Thread: problem with win32 threads

  1. #1
    Registered User
    Join Date
    May 2004
    Posts
    7

    problem with win32 threads

    I am writing a program to process some very large images (1gb+) and I am trying to implement threads to try and speed things up. I currently have to process the images pixel by pixel because of the output that is needed. My setup goes like this:

    1 read thread which reads a large chunk of the image into an unsigned char **, which is a two dimensional array that I dynamically allocate based on the amount of free memory in the machine. Each element in the array is a pixel. Once I read in a portion of the image I start n number of processing threads to each take their own unique pixel and do various calculations on that pixel and dump the output into a separate array (also determined by the free memory on the machine). when I only start one processing thread the program manages to make it all the way through and process all of the pixels. When I start 2 threads it seems to make it all the way through but at the very end only one of the processing threads signals the read thread that it is done (the read thread performs the necessary cleanup when it notices everything has been read in...but since only one thread signals it, it doesn't finish the program off). When I have more than 2 threads the program gets a ways into the image (perhaps 7 or 8 million pixels...after a few separate reads have already been completed) and one processing thread always fails to signal that it has completed, so the program freezes. I am using critical sections to access global variables (to make sure each thread gets its own pixel) and Events to communicate between the threads. A basic outline of my program looks like this:

    main()
    start read thread

    readThread()
    {
    start write thread
    start n processing threads
    while(endPixel<imageSize)
    {
    read() //set last pixel that is able to fit in char ** to endPixel
    set event telling processing threads to start
    WaitForMultipleObjects(PROCESSNUM, processingThreadEvent)
    }
    cleanup()
    }

    processingThreads()
    {

    while(true)
    {

    Waitforsignalfromread
    while(currentPix<endPixel)
    process pixel

    SetEvent(processingThreadEvent[threadID]);
    }
    }

    Can anyone see any problems with this design? All the processing threads set their event except one fails to. However, the more processing threads I have the sooner it fails to set its event. If I only have 3 processing threads two or three reads may complete successfully but the read between 10 and 11 million pixels may fail to start because of the one thread which doesn't set its event. Which thread it is 0,1,2,... always seems to be random and it is always only one which fails to set its event.

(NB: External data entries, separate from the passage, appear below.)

/-- Settles O16. -/
theorem linkRequestsAnswer : Obligations.LinkRequestsAnswer := by
  refine ⟨fun h address lab s ok => ⟨fun bad => ?_, fun ha hl ready => ?_⟩, fun h s ok => ?_⟩
  · exact congrArg Host.Outcome.next (serve_answer ok (decideLinkSetup_badValue bad))
  · exact congrArg Host.Outcome.next (serve_answer ok (decideLinkSetup_sets ha hl ready))
  · have answers {c : Instr} {r : Request} {d : State → Reply × State} {t : State} {body : List Byte}
        (he : exec c s = .next (serve h r d s)) (hd : d s = (.answer .ok body, t)) :
        exec c s = .next (t.answered h r .ok body) := he.trans (congrArg Host.Outcome.next (serve_answer ok hd))
    intro k held
    have violation : violationItems s.link = held :=
      congrArg (· ++ item8 s.link.violationOverflow) (by cases s.link.violation <;> rfl)
    refine ⟨answers rfl rfl, answers rfl (violation ▸ rfl), answers rfl (violation ▸ rfl), fun idle => answers rfl ?_⟩
    exact if_neg (Bool.eq_false_iff.mp idle)

/-! ### STORE_READ and STORE_WRITE (R181, R182) -/

theorem storeNamed_none {sheet start count : Nat} (out : 4 < sheet ∨ 63 < start ∨ count = 0 ∨ 16 < count) :
    storeNamed sheet start count = none := by
  rcases out with high | out
  · obtain ⟨k, rfl⟩ := Nat.exists_eq_add_of_le' high
    exact ite_self none
  · exact if_pos out

theorem storeNamed_code {name : SheetName} {start count : Nat} (he : start ≤ 63) (low : 1 ≤ count) (high : count ≤ 16) :
    storeNamed name.code start count = some name := by
  refine (if_neg (by omega)).trans ?_
  cases name <;> rfl

section
variable {sheet start count : Nat} {values : List Word32} {name : SheetName} {s : State}

theorem decideStoreRead_badValue (unnamed : storeNamed sheet start count = none) :
    decideStoreRead sheet start count s = (.answer .badValue [], s) := by
  rw [decideStoreRead, unnamed]
  rfl

theorem decideStoreRead_busy (named : storeNamed sheet start count = some name) (runs : s.cycleRuns = true) :
    decideStoreRead sheet start count s = (.answer .storeBusy [], s) := by
  rw [decideStoreRead, named]
  exact if_pos runs

/-- STORE_READ's answer (R181). -/
theorem decideStoreRead_answers (named : storeNamed sheet start count = some name) (idle : s.cycleRuns = false) :
    decideStoreRead sheet start count s = (.answer .ok (itemList8 itemWord (readEntries (s.store.sheet name) start count)
      ++ itemFlag (s.store.sheet name).bad ++ (s.store.sheet name).pages.flatMap itemFlag
      ++ item16 (s.store.sheet name).writes), s) := by
  rw [decideStoreRead, named]
  exact if_neg (Bool.eq_false_iff.mp idle)

theorem decideStoreWrite_badValue (unnamed : storeNamed sheet start values.length = none) :
    decideStoreWrite sheet start values s = (.answer .badValue [], s) := by
  rw [decideStoreWrite, unnamed]
  rfl

theorem decideStoreWrite_busy (named : storeNamed sheet start values.length = some name) (runs : s.cycleRuns = true) :
    decideStoreWrite sheet start values s = (.answer .storeBusy [], s) := by
  rw [decideStoreWrite, named]
  exact if_pos runs

end

/-- The entries that STORE_READ lists wrap within the page of the start entry (R181). -/
theorem itemList8_readEntries (sheet : Sheet) (start count : Nat) :
    itemList8 itemWord (readEntries sheet start count) = item8 count ++ ((List.range count).flatMap fun k =>
      itemWord (sheet.entry (16 * (start / 16) + (start % 16 + k) % 16))) := by
  have place : ∀ k, start / 16 * 16 + (start + k) % 16 = 16 * (start / 16) + (start % 16 + k) % 16 := fun k => by omega
  simp only [itemList8, readEntries, List.length_map, List.length_range, List.flatMap_map, place]

/-- Settles O18: both requests' tests name a sheet or none (`storeNamed`), and the cycle is tested after it. -/
theorem storeReadsAndRefusals : Obligations.StoreReadsAndRefusals := by
  refine ⟨fun h sheet start count s ok => ⟨fun out => ?_, fun name hsheet he low high => ⟨fun runs => ?_, fun idle => ?_⟩⟩,
    fun h sheet start values s ok => ⟨fun out => ?_, fun hsheet he low high runs => ?_⟩⟩
  · exact congrArg Host.Outcome.next (serve_answer ok (decideStoreRead_badValue (storeNamed_none out)))
  · have named := hsheet ▸ storeNamed_code (name := name) he low high
    exact congrArg Host.Outcome.next (serve_answer ok (decideStoreRead_busy named runs))
  · have named := hsheet ▸ storeNamed_code (name := name) he low high
    rw [← itemList8_readEntries]
    exact congrArg Host.Outcome.next (serve_answer ok (decideStoreRead_answers named idle))
  · exact congrArg Host.Outcome.next (serve_answer ok (decideStoreWrite_badValue (storeNamed_none out)))
  · obtain ⟨name, named⟩ := storeNamed_some hsheet he low high
    exact congrArg Host.Outcome.next (serve_answer ok (decideStoreWrite_busy named runs))

end Sys2Proof.Machine
end

section
/-! Stops of the part and the notices' requests (R174 to R176, R183, R185; O17, O60). -/

namespace Sys2Proof.Machine

/-! ### A stop of the part (R183, R185) -/

theorem stopPart_idle {s : State} (idle : s.store.cycle = none) (power : Power) :
    stopPart power s = { s with power, engine := { s.engine with head := .unlit } } := by
  rw [stopPart, cutCycle_none idle]
  rfl

/-- A stop during a write cycle: the written sheet's entries are torn, the cycle is over (R183). -/
theorem stopPart_cuts {s : State} {c : WriteCycle} (runs : s.store.cycle = some c) (power : Power) :
    stopPart power s = { s with
      power, engine := { s.engine with head := .unlit }, draws := s.draws + 1
      store := { s.store.setSheet c.sheet { s.store.sheet c.sheet with
        entries := tornEntries s.draws c.page c.before (s.store.sheet c.sheet).entries } with cycle := none } } := by
  simp only [stopPart, cutCycle, runs]
  rfl

/-- An entry of a torn sheet is its old one, or, in the written page or the check entry, its new one (R183). -/
theorem tornEntries_old_or_new {draw page i : Nat} {before after : List Word32} (hbefore : before.length = 64)
    (hafter : after.length = 64) (hi : i < 64) :
    (tornEntries draw page before after)[i]? = before[i]?
      ∨ ((i / 16 = page ∨ i = 63) ∧ (tornEntries draw page before after)[i]? = after[i]?) := by
  have old : before[i]? = some (before.getD i 0) := by simp [hbefore, hi]
  have new : after[i]? = some (after.getD i 0) := by simp [hafter, hi]
  have torn : (tornEntries draw page before after)[i]? = some
      (if (i / 16 = page ∨ i = 63) ∧ Config.entryWritten draw i = true then after.getD i 0 else before.getD i 0) := by
    simp [tornEntries, hi]
  rw [torn, old, new]
  split
  · next written => exact .inr ⟨written.1, rfl⟩
  · exact .inl rfl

    I am writing this in C/C++ in Microsoft Visual Studio .NET on Windows XP.

    Also, if anyone has any ideas how to process a very large image pixel by pixel as fast as possible, I would be open to suggestions on how to change my program in order to pick up speed. I am going to look into implementing clustering next, but if anyone has any other suggestions I would appreciate any ideas.

    Thanks.

    Paul Marshall

  2. #2
    carry on JaWiB's Avatar
    Join Date
    Feb 2003
    Location
    Seattle, WA
    Posts
    1,972
    I'm not an expert on threads, but it doesn't seem like using threads will speed anything up. From what I understand, you won't actually have the threads running at the same time. Instead, one will run a little portion, then the next will run a little portion and they will switch back and forth.

    Maybe someone can correct me on this, but I don't think threads will speed anything up in this case.
    "Think not but that I know these things; or think
    I know them not: not therefore am I short
    Of knowing what I ought."
    -John Milton, Paradise Regained (1671)

    "Work hard and it might happen."
    -XSquared

  3. #3
    Registered User
    Join Date
    May 2004
    Posts
    7
    I think for the most part you are correct. On a regular single processor system it isn't going to speed things up much (perhaps it may even slow them down). However, on a SMP system I believe it will because I believe Windows 2K/NT/XP will handle the threads by allowing the different processors to run the threads simultaneously. I think I may also see a performance increase on the newer P4's with hyper-threading. I also believe that threading will come in handy if I do implement clustering.

  4. #4
    It's full of stars adrianxw's Avatar
    Join Date
    Aug 2001
    Posts
    4,829
    On a single processor system, the context switching would slow this kind of app down - correct.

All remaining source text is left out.